Please give back word for word the lines below, from the first one through the one with "theorem updSes_crd (s".

### Data shown
__________________________________________________
@[simp] theorem updSes_sys (s : State) (n : Nat) (f : Session → Session) : (updSes n f s).sys = s.sys := id rfl
@[simp] theorem updSes_vau (s : State) (n : Nat) (f : Session → Session) : (updSes n f s).vau = s.vau := id rfl
@[simp] theorem updSes_mnt (s : State) (n : Nat) (f : Session → Session) : (updSes n f s).mnt = s.mnt := id rfl
@[simp] theorem updSes_ite (s : State) (n : Nat) (f : Session → Session) : (updSes n f s).ite = s.ite := id rfl
@[simp] theorem updSes_crd (s : State) (n : Nat) (f : Session → Session) : (updSes n f s).crd = s.crd := id rfl
@[simp] theorem updSes_lend (s : State) (n : Nat) (f : Session → Session) : (updSes n f s).lend = s.lend := id rfl
@[simp] theorem updSes_pds (s : State) (n : Nat) (f : Session → Session) : (updSes n f s).pds = s.pds := id rfl
@[simp] theorem updSes_dsu (s : State) (n : Nat) (f : Session → Session) : (updSes n f s).dsu = s.dsu := id rfl
@[simp] theorem updSes_dbc (s : State) (n : Nat) (f : Session → Session) : (updSes n f s).dbc = s.dbc := id rfl
@[simp] theorem updSes_sni (s : State) (n : Nat) (f : Session → Session) : (updSes n f s).sni = s.sni := id rfl
@[simp] theorem updSes_cmd (s : State) (n : Nat) (f : Session → Session) : (updSes n f s).cmd = s.cmd := id rfl
@[simp] theorem updSes_fio (s : State) (n : Nat) (f : Session → Session) : (updSes n f s).fio = s.fio := id rfl
@[simp] theorem updSes_cvu (s : State) (n : Nat) (f : Session → Session) : (updSes n f s).cvu = s.cvu := id rfl
@[simp] theorem updSes_mbx (s : State) (n : Nat) (f : Session → Session) : (updSes n f s).mbx = s.mbx := id rfl
@[simp] theorem updSes_pcl (s : State) (n : Nat) (f : Session → Session) : (updSes n f s).pcl = s.pcl := id rfl
@[simp] theorem updSes_sui (s : State) (n : Nat) (f : Session → Session) : (updSes n f s).sui = s.sui := id rfl
@[simp] theorem updSes_obs (s : State) (n : Nat) (f : Session → Session) : (updSes n f s).obs = s.obs := id rfl
@[simp] theorem updSes_conf (s : State) (n : Nat) (f : Session → Session) : (updSes n f s).conf = s.conf := id rfl
@[simp] theorem updSes_evr (s : State) (n : Nat) (f : Session → Session) : (updSes n f s).evr = s.evr := id rfl
@[simp] theorem updSes_jnl (s : State) (n : Nat) (f : Session → Session) : (updSes n f s).jnl = s.jnl := id rfl
@[simp] theorem updSes_regs (s : State) (n : Nat) (f : Session → Session) : (updSes n f s).regs = s.regs := id rfl
@[simp] theorem updSes_hi (s : State) (n : Nat) (f : Session → Session) : (updSes n f s).hi = s.hi := id rfl
@[simp] theorem updSes_mram (s : State) (n : Nat) (f : Session → Session) : (updSes n f s).mram = s.mram := id rfl
@[simp] theorem updSes_gd (s : State) (n : Nat) (f : Session → Session) : (updSes n f s).gd = s.gd := id rfl
@[simp] theorem updSes_sram (s : State) (n : Nat) (f : Session → Session) : (updSes n f s).sram = s.sram := id rfl
@[simp] theorem updSes_pending (s : State) (n : Nat) (f : Session → Session) : (updSes n f s).pending = s.pending := id rfl
@[simp] theorem updSes_freeCtr (s : State) (n : Nat) (f : Session → Session) : (updSes n f s).freeCtr = s.freeCtr := id rfl

@[simp] theorem updCon_sys (s : State) (n : Nat) (f : Conn → Conn) : (updCon n f s).sys = s.sys := id rfl
@[simp] theorem updCon_vau (s : State) (n : Nat) (f : Conn → Conn) : (updCon n f s).vau = s.vau := id rfl
@[simp] theorem updCon_mnt (s : State) (n : Nat) (f : Conn → Conn) : (updCon n f s).mnt = s.mnt := id rfl
@[simp] theorem updCon_ite (s : State) (n : Nat) (f : Conn → Conn) : (updCon n f s).ite = s.ite := id rfl
@[simp] theorem updCon_crd (s : State) (n : Nat) (f : Conn → Conn) : (updCon n f s).crd = s.crd := id rfl
@[simp] theorem updCon_lend (s : State) (n : Nat) (f : Conn → Conn) : (updCon n f s).lend = s.lend := id rfl
@[simp] theorem updCon_pds (s : State) (n : Nat) (f : Conn → Conn) : (updCon n f s).pds = s.pds := id rfl
@[simp] theorem updCon_dsu (s : State) (n : Nat) (f : Conn → Conn) : (updCon n f s).dsu = s.dsu := id rfl
@[simp] theorem updCon_dbc (s : State) (n : Nat) (f : Conn → Conn) : (updCon n f s).dbc = s.dbc := id rfl
@[simp] theorem updCon_cmd (s : State) (n : Nat) (f : Conn → Conn) : (updCon n f s).cmd = s.cmd := id rfl
@[simp] theorem updCon_rt (s : State) (n : Nat) (f : Conn → Conn) : (updCon n f s).rt = s.rt := id rfl
@[simp] theorem updCon_fio (s : State) (n : Nat) (f : Conn → Conn) : (updCon n f s).fio = s.fio := id rfl
@[simp] theorem updCon_cvu (s : State) (n : Nat) (f : Conn → Conn) : (updCon n f s).cvu = s.cvu := id rfl
@[simp] theorem updCon_mbx (s : State) (n : Nat) (f : Conn → Conn) : (updCon n f s).mbx = s.mbx := id rfl
@[simp] theorem updCon_pcl (s : State) (n : Nat) (f : Conn → Conn) : (updCon n f s).pcl = s.pcl := id rfl
@[simp] theorem updCon_sui (s : State) (n : Nat) (f : Conn → Conn) : (updCon n f s).sui = s.sui := id rfl
@[simp] theorem updCon_obs (s : State) (n : Nat) (f : Conn → Conn) : (updCon n f s).obs = s.obs := id rfl
@[simp] theorem updCon_conf (s : State) (n : Nat) (f : Conn → Conn) : (updCon n f s).conf = s.conf := id rfl
@[simp] theorem updCon_evr (s : State) (n : Nat) (f : Conn → Conn) : (updCon n f s).evr = s.evr := id rfl
@[simp] theorem updCon_jnl (s : State) (n : Nat) (f : Conn → Conn) : (updCon n f s).jnl = s.jnl := id rfl
@[simp] theorem updCon_regs (s : State) (n : Nat) (f : Conn → Conn) : (updCon n f s).regs = s.regs := id rfl
@[simp] theorem updCon_hi (s : State) (n : Nat) (f : Conn → Conn) : (updCon n f s).hi = s.hi := id rfl
@[simp] theorem updCon_mram (s : State) (n : Nat) (f : Conn → Conn) : (updCon n f s).mram = s.mram := id rfl
@[simp] theorem updCon_gd (s : State) (n : Nat) (f : Conn → Conn) : (updCon n f s).gd = s.gd := id rfl
@[simp] theorem updCon_sram (s : State) (n : Nat) (f : Conn → Conn) : (updCon n f s).sram = s.sram := id rfl
@[simp] theorem updCon_pending (s : State) (n : Nat) (f : Conn → Conn) : (updCon n f s).pending = s.pending := id rfl
@[simp] theorem updCon_freeCtr (s : State) (n : Nat) (f : Conn → Conn) : (updCon n f s).freeCtr = s.freeCtr := id rfl

@[simp] theorem updBus_sys (s : State) (n : Nat) (f : Dbc → Dbc) : (updBus n f s).sys = s.sys := id rfl
@[simp] theorem updBus_vau (s : State) (n : Nat) (f : Dbc → Dbc) : (updBus n f s).vau = s.vau := id rfl
@[simp] theorem updBus_mnt (s : State) (n : Nat) (f : Dbc → Dbc) : (updBus n f s).mnt = s.mnt := id rfl
@[simp] theorem updBus_ite (s : State) (n : Nat) (f : Dbc → Dbc) : (updBus n f s).ite = s.ite := id rfl
@[simp] theorem updBus_crd (s : State) (n : Nat) (f : Dbc → Dbc) : (updBus n f s).crd = s.crd := id rfl
@[simp] theorem updBus_lend (s : State) (n : Nat) (f : Dbc → Dbc) : (updBus n f s).lend = s.lend := id rfl
@[simp] theorem updBus_pds (s : State) (n : Nat) (f : Dbc → Dbc) : (updBus n f s).pds = s.pds := id rfl
@[simp] theorem updBus_dsu (s : State) (n : Nat) (f : Dbc → Dbc) : (updBus n f s).dsu = s.dsu := id rfl
@[simp] theorem updBus_sni (s : State) (n : Nat) (f : Dbc → Dbc) : (updBus n f s).sni = s.sni := id rfl
@[simp] theorem updBus_cmd (s : State) (n : Nat) (f : Dbc → Dbc) : (updBus n f s).cmd = s.cmd := id rfl
@[simp] theorem updBus_rt (s : State) (n : Nat) (f : Dbc → Dbc) : (updBus n f s).rt = s.rt := id rfl
@[simp] theorem updBus_fio (s : State) (n : Nat) (f : Dbc → Dbc) : (updBus n f s).fio = s.fio := id rfl
@[simp] theorem updBus_cvu (s : State) (n : Nat) (f : Dbc → Dbc) : (updBus n f s).cvu = s.cvu := id rfl
@[simp] theorem updBus_mbx (s : State) (n : Nat) (f : Dbc → Dbc) : (updBus n f s).mbx = s.mbx := id rfl
@[simp] theorem updBus_pcl (s : State) (n : Nat) (f : Dbc → Dbc) : (updBus n f s).pcl = s.pcl := id rfl
@[simp] theorem updBus_sui (s : State) (n : Nat) (f : Dbc → Dbc) : (updBus n f s).sui = s.sui := id rfl
@[simp] theorem updBus_obs (s : State) (n : Nat) (f : Dbc → Dbc) : (updBus n f s).obs = s.obs := id rfl
@[simp] theorem updBus_conf (s : State) (n : Nat) (f : Dbc → Dbc) : (updBus n f s).conf = s.conf := id rfl
@[simp] theorem updBus_evr (s : State) (n : Nat) (f : Dbc → Dbc) : (updBus n f s).evr = s.evr := id rfl
@[simp] theorem updBus_jnl (s : State) (n : Nat) (f : Dbc → Dbc) : (updBus n f s).jnl = s.jnl := id rfl
@[simp] theorem updBus_regs (s : State) (n : Nat) (f : Dbc → Dbc) : (updBus n f s).regs = s.regs := id rfl
@[simp] theorem updBus_hi (s : State) (n : Nat) (f : Dbc → Dbc) : (updBus n f s).hi = s.hi := id rfl
@[simp] theorem updBus_mram (s : State) (n : Nat) (f : Dbc → Dbc) : (updBus n f s).mram = s.mram := id rfl
@[simp] theorem updBus_gd (s : State) (n : Nat) (f : Dbc → Dbc) : (updBus n f s).gd = s.gd := id rfl
@[simp] theorem updBus_sram (s : State) (n : Nat) (f : Dbc → Dbc) : (updBus n f s).sram = s.sram := id rfl
@[simp] theorem updBus_pending (s : State) (n : Nat) (f : Dbc → Dbc) : (updBus n f s).pending = s.pending := id rfl
@[simp] theorem updBus_freeCtr (s : State) (n : Nat) (f : Dbc → Dbc) : (updBus n f s).freeCtr = s.freeCtr := id rfl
__________________________________________________
### Answer box
@[simp] theorem updSes_sys (s : State) (n : Nat) (f : Session → Session) : (updSes n f s).sys = s.sys := id rfl
@[simp] theorem updSes_vau (s : State) (n : Nat) (f : Session → Session) : (updSes n f s).vau = s.vau := id rfl
@[simp] theorem updSes_mnt (s : State) (n : Nat) (f : Session → Session) : (updSes n f s).mnt = s.mnt := id rfl
@[simp] theorem updSes_ite (s : State) (n : Nat) (f : Session → Session) : (updSes n f s).ite = s.ite := id rfl
@[simp] theorem updSes_crd (s : State) (n : Nat) (f : Session → Session) : (updSes n f s).crd = s.crd := id rfl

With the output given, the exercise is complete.